* **Supplied records**
/-- The credit of a port after a steered item of `n` slots: a port that the running block names too shares what is left with the block's
reservation in any way (R65; log 77, DESIGN CHOICE). -/
def Cx.spendSteered (x : Cx) (shared : Bool) (p n : Nat) : Cx :=
  let q := x.core.port p
  if shared then
    let left := q.credit + q.reserved - n
    let res := Config.freeNat x.free % (left + 1)
    { x with free := x.free + 1 }.mapCore (fun c => c.updPort p (fun q => { q with credit := left - res, reserved := res }))
  else x.mapCore (fun c => c.updPort p (fun q => { q with credit := q.credit - n }))

/-- Which item the running block reads from a galley that a unit shares with it: the one it fixed, or any that the galley holds now
(R65; log 77, DESIGN CHOICE). -/
def Cx.mixHead (x : Cx) (g : Nat) : Cx :=
  let l := (x.core.galley g).items
  match l[Config.freeNat x.free % (l.length + 1)]? with
  | none => { x with free := x.free + 1 }
  | some i => { x with free := x.free + 1 }.mapCore (fun c =>
      { c with heads := c.heads.map (fun (h : Nat × Item) => if h.1 = g then (g, i) else h) })

/-- Forwards a data item on the selected port, or discards it at a closed one; a spent token is released (R90-R92, R103).  The message
keeps the item's own tag (log 89, DESIGN CHOICE), and galleys or ports that two units share serve whichever unit forwards first, a control
galley named as data galley too its items as they stand (log 77, DESIGN CHOICE). -/
def Cx.forward (x : Cx) (n : Nat) (shared : Bool) : Cx :=
  let u := x.core.steer n
  let t := x.nextItem shared u.data
  match u.run, t.1 with
  | r + 1, some i =>
    let x := t.2
    let p := x.core.port u.out
    let len := i.msg.slots.length
    let fits := decide (len ≤ p.credit + (if shared then p.reserved else 0))
    if p.state = PortSt.closed ∨ (p.state = PortSt.openSt ∧ fits) then
      let x := x.foundPoison (anyPoison i.msg.slots)
      let y := if p.state = PortSt.closed then x.mapCore (fun c => c.discard u.out)
        else
          let m := { x.core.sendMsg x.me u.out i.msg.tag p i.msg.slots with count := 1 }
          { x.spendSteered shared u.out len with msgs := x.msgs ++ [m] }
      let y := (y.release u.data i).mapCore (fun c => c.updSteer n (fun u => { u with run := r }))
      let y := if r = 0 then y.dropToken n else y
      if shared then (y.mixHead u.data).mixHead u.ctl else y
    else x
  | _, _ => t.2

/-- Whether a core's steering units work: its forme is RUNNING, or, as a free bit says, FAULTED, where R104 lets them go on and R281 does not
(log 82, DEDUCED). -/
def State.steering (s : State) (c : Nat) : Bool × State :=
  match s.formeOf c with
  | some f =>
    if (s.forme f).state = 5 then
      let d := s.draw
      (d.1 % 2 == 1 && !s.died c && !s.mgmt.resetWait, d.2)
    else (s.executing c, s)
  | none => (false, s)

/-- STEER_FORWARD: a unit without a token takes one, and a unit with one forwards an item; where the unit shares a galley or port with the
running block, it does either or nothing (R65, R88-R93, R104). -/
def execSteerForward (c u : Nat) (o : Obs) (s : State) : Out :=
  let g := s.steering c
  let s := g.2
  .next (if g.1 && ((s.core c).steer u).en then
      let x := s.core c
      let shared := x.steerShared (x.steer u)
      let y := Cx.start c (x.upsets o) s.free
      let b := if shared then y.freeBit else (true, y)
      if b.1 then
        let y := if (b.2.core.steer u).run = 0 then b.2.takeToken u shared else b.2
        s.settleCore c x.pc (if y.stop.isSome then y else y.forward u shared)
      else s.settleCore c x.pc b.2
    else s)
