-- ==== Sys2Proof/Certificates/Slice0/Obligations.lean ====
section
/-! DEFINITION. The statements for the provers, each a proposition about the module. -/

open Sys2Proof Sys2Proof.Machine

/-! ### The step and its queue -/

/-- A step takes the front command of the queue, gives it the state with the rest of the queue, and answers what the command
answers.

On an empty queue the module idles (the model's choice, log 11, DESIGN CHOICE). -/
def Obligations.StepQueue : Prop :=
  (∀ (c : Instr) (rest : List Instr) (s : State),
     step { s with pending := c :: rest } = exec c { s with pending := rest }) ∧
  (∀ s : State, s.pending = [] → step s = .next s)

/-! ### Register files -/

/-- s0 reads as zero and p0 as true, neither takes a write, and every other register holds what was last written to it while the
others stay (R55). -/
def Obligations.RegisterFiles : Prop :=
  (∀ (x : Core) (v : Word), x.rdS 0 = 0 ∧ x.wrS 0 v = x) ∧
  (∀ (x : Core) (v : Bool), x.rdP 0 = true ∧ x.wrP 0 v = x) ∧
  (∀ (x : Core) (r q : Nat) (v : Word), r ≠ 0 → (x.wrS r v).rdS q = if q = r then v else x.rdS q) ∧
  (∀ (x : Core) (r q : Nat) (v : Bool), r ≠ 0 → (x.wrP r v).rdP q = if q = r then v else x.rdP q) ∧
  (∀ (x : Core) (r q : Nat) (v : VReg), (x.wrV r v).rdV q = if q = r then v else x.rdV q)

/-! ### Issue -/

/-- An instruction executes when p[pr] XOR pn is 1, and one whose predicate is false writes nothing and raises no fault: the core
only goes on to the next index, and nothing else of the module changes (R165).  It holds for every instruction of a core.

A word that is no legal instruction stops its core with ILLEGAL whatever its predicate, under the command of its row, and records
the word in CS_FAULT_INFO and the code in CS_FAULT; here and below, a stop is told of while no field waits for its layer quoin, since
the fault of the forme ends that wait (R307).

A command of a row that is not the row of the word at the core's issue index is no step of the module: nothing changes. -/
def Obligations.IssueRules : Prop :=
  (∀ (x : Core) (w : Nat), x.pred w = (x.rdP (bits w 25 23) ^^ bit w 22)) ∧
  (∀ r ∈ coreRows, ∀ (s : State) (c w : Nat), s.fetches c r.1 w → legal w = true → (s.core c).pred w = false →
     exec (r.2 c Obs.quiet) s = .next (s.updCore c (fun x => { x with pc := (x.pc + 1) % 4096 }))) ∧
  (∀ r ∈ coreRows, ∀ (s : State) (c w : Nat), s.fetches c r.1 w → legal w = false → s.NoPending →
     ∃ t, exec (r.2 c Obs.quiet) s = .next t ∧ (t.core c).st = .stopped ∧ (t.core c).faultInfo = BitVec.ofNat 32 w
       ∧ (t.core c).fault = BitVec.ofNat 32 ((s.core c).pc * 2 ^ 14 + (s.core c).block * 2 ^ 8 + 1)
       ∧ (t.core c).s = (s.core c).s ∧ (t.core c).v = (s.core c).v ∧ (t.core c).store = (s.core c).store) ∧
  (∀ r ∈ coreRows, ∀ (s : State) (c w row : Nat), s.fetches c row w → legal w = true → row ≠ r.1 →
     exec (r.2 c Obs.quiet) s = .next s)

/-! ### Control and scalar instructions -/

/-- NOP changes the issue index only, END ends issue, FENCE orders every earlier core-store write, QARR sets the arrival's tree,
BR issues from its target, and DBNZ decrements and branches while the result is not zero (R171, R172).  Nothing else changes.

Under these premises each of nop, endBlock, fence, qarr, br and dbnz answers a next state. -/
def Obligations.ControlInstructions : Prop :=
  ∀ (s : State) (c w : Nat),
    let x := { s.core c with pc := ((s.core c).pc + 1) % 4096 }
    (s.runs c 64 w → exec (.nop c Obs.quiet) s = .next (s.setCore c x)) ∧
    (s.runs c 65 w → exec (.endBlock c Obs.quiet) s = .next (s.setCore c { x with ended := true })) ∧
    (s.runs c 66 w → exec (.fence c Obs.quiet) s = .next (s.setCore c { x with unfenced := [] })) ∧
    (s.runs c 67 w → exec (.qarr c Obs.quiet) s = .next (s.setCore c { x with firingQuoin := some (bits w 16 12) })) ∧
    (s.runs c 0x01 w → exec (.br c Obs.quiet) s = .next (s.setCore c { x with pc := bits w 11 0 })) ∧
    (s.runs c 0x02 w → exec (.dbnz c Obs.quiet) s = .next (s.setCore c (
      let d := (s.core c).rdS (bits w 21 17) - 1
      let y := x.wrS (bits w 21 17) d
      if d = 0 then y else { y with pc := bits w 11 0 })))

* **Your instructions**
All lines from the first line of the listing above through the line containing "def Cx.forward (x" are to be retyped exactly. Leave out any other line.

* **The answer**
/-- The credit of a port after a steered item of `n` slots: a port that the running block names too shares what is left with the block's
reservation in any way (R65; log 77, DESIGN CHOICE). -/
def Cx.spendSteered (x : Cx) (shared : Bool) (p n : Nat) : Cx :=
  let q := x.core.port p
  if shared then
    let left := q.credit + q.reserved - n
    let res := Config.freeNat x.free % (left + 1)
    { x with free := x.free + 1 }.mapCore (fun c => c.updPort p (fun q => { q with credit := left - res, reserved := res }))
  else x.mapCore (fun c => c.updPort p (fun q => { q with credit := q.credit - n }))

/-- Which item the running block reads from a galley that a unit shares with it: the one it fixed, or any that the galley holds now
(R65; log 77, DESIGN CHOICE). -/
def Cx.mixHead (x : Cx) (g : Nat) : Cx :=
  let l := (x.core.galley g).items
  match l[Config.freeNat x.free % (l.length + 1)]? with
  | none => { x with free := x.free + 1 }
  | some i => { x with free := x.free + 1 }.mapCore (fun c =>
      { c with heads := c.heads.map (fun (h : Nat × Item) => if h.1 = g then (g, i) else h) })

/-- Forwards a data item on the selected port, or discards it at a closed one; a spent token is released (R90-R92, R103).  The message
keeps the item's own tag (log 89, DESIGN CHOICE), and galleys or ports that two units share serve whichever unit forwards first, a control
galley named as data galley too its items as they stand (log 77, DESIGN CHOICE). -/
def Cx.forward (x : Cx) (n : Nat) (shared : Bool) : Cx :=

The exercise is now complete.